## About this task
Take every line from the listing below that includes "execAccum" and copy it.

## Data for this exercise
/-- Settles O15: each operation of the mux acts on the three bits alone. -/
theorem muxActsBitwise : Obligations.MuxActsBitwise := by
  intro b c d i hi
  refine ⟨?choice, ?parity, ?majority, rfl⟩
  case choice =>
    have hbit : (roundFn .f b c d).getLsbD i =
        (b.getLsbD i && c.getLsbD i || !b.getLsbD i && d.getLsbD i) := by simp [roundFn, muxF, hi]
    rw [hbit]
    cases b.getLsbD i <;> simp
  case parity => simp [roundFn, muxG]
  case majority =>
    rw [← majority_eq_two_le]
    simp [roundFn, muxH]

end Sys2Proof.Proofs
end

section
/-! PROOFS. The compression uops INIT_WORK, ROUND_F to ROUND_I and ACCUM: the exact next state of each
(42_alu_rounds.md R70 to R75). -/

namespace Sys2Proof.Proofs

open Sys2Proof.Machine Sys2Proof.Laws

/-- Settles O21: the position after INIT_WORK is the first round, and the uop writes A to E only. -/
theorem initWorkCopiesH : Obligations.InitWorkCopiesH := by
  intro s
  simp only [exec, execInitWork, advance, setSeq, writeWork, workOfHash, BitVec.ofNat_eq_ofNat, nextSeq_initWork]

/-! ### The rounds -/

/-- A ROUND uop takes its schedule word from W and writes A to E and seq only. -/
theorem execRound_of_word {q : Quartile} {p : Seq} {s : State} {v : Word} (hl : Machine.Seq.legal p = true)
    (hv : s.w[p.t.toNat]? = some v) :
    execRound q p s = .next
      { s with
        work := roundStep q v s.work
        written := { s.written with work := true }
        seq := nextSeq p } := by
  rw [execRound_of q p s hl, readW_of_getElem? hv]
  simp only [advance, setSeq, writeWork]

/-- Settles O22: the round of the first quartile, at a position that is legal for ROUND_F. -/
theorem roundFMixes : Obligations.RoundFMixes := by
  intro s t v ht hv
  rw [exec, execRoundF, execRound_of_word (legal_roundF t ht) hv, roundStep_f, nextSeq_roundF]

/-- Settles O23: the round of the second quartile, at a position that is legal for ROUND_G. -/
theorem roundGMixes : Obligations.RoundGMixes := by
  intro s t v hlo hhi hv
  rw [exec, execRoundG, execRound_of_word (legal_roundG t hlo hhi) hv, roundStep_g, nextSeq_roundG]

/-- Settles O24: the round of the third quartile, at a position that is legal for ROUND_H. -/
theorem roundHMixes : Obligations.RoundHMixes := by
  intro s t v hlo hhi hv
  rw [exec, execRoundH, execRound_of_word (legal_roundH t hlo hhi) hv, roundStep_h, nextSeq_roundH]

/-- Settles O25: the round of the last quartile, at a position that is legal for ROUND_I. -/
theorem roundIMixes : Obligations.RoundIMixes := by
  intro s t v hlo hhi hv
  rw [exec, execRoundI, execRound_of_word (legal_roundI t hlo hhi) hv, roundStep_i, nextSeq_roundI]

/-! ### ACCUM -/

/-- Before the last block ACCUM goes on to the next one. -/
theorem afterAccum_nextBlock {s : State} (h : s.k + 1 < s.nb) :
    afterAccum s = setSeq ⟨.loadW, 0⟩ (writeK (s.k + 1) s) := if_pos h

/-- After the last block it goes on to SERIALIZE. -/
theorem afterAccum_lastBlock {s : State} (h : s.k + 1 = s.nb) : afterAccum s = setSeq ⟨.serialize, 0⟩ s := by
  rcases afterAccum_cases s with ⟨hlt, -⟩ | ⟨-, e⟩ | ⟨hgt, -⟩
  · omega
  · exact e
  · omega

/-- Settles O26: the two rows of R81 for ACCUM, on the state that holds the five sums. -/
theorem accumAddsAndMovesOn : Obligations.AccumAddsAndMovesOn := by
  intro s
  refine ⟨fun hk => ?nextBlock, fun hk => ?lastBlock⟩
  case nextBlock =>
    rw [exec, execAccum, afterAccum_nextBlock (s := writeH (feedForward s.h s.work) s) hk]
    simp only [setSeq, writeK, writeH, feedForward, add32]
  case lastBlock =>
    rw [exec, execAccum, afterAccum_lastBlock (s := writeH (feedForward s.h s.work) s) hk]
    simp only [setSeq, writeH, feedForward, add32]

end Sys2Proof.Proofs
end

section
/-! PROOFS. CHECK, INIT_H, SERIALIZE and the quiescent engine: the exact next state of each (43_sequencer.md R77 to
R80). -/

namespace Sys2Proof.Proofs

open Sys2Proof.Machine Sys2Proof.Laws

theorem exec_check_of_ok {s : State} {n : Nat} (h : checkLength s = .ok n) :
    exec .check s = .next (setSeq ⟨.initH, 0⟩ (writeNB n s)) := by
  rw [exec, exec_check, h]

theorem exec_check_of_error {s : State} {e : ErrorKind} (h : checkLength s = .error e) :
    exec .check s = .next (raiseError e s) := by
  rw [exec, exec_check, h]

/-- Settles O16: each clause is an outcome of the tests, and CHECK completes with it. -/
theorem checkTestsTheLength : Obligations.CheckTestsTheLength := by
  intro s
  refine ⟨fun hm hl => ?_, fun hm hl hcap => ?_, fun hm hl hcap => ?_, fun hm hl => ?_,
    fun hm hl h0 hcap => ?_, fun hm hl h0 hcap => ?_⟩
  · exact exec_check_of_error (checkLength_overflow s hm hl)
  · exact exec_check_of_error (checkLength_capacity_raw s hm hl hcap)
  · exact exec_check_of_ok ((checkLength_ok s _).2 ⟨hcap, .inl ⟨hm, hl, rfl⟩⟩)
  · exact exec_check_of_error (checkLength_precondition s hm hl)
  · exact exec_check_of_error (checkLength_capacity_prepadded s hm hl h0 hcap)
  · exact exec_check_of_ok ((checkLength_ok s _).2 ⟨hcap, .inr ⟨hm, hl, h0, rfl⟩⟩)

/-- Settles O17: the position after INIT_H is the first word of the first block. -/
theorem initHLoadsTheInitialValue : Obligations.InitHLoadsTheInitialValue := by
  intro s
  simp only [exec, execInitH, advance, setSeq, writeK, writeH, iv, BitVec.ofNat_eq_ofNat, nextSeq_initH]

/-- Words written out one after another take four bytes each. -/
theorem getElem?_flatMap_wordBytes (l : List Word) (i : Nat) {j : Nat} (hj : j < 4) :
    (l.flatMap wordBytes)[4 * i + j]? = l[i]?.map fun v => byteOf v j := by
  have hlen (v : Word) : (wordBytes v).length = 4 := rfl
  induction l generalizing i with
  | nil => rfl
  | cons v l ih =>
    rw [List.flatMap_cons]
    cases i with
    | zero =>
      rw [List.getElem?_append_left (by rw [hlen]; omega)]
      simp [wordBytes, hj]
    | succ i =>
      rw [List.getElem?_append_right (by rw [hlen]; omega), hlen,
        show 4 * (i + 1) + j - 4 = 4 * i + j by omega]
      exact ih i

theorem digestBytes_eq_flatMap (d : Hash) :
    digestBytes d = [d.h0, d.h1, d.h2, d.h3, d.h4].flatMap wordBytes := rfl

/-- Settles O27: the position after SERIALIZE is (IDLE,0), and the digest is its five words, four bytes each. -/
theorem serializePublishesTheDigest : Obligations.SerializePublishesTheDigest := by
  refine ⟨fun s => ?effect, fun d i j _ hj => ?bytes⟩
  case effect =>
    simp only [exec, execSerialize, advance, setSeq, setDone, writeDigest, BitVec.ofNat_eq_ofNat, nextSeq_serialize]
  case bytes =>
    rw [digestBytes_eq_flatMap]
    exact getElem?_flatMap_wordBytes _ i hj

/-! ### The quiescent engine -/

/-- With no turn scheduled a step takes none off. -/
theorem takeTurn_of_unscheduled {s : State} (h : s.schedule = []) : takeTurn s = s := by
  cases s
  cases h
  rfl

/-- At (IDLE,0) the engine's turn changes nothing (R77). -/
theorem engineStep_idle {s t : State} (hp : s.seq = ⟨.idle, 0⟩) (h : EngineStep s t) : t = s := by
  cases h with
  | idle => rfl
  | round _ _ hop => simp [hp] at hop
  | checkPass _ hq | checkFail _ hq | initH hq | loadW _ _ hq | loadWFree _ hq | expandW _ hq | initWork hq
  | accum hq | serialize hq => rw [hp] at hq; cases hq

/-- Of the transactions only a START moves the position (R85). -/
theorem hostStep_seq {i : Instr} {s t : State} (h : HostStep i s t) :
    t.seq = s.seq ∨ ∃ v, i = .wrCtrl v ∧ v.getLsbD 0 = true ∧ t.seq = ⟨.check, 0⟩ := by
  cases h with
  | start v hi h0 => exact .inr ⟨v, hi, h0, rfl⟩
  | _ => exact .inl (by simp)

## Reply to the task
    rw [exec, execAccum, afterAccum_nextBlock (s := writeH (feedForward s.h s.work) s) hk]
    rw [exec, execAccum, afterAccum_lastBlock (s := writeH (feedForward s.h s.work) s) hk]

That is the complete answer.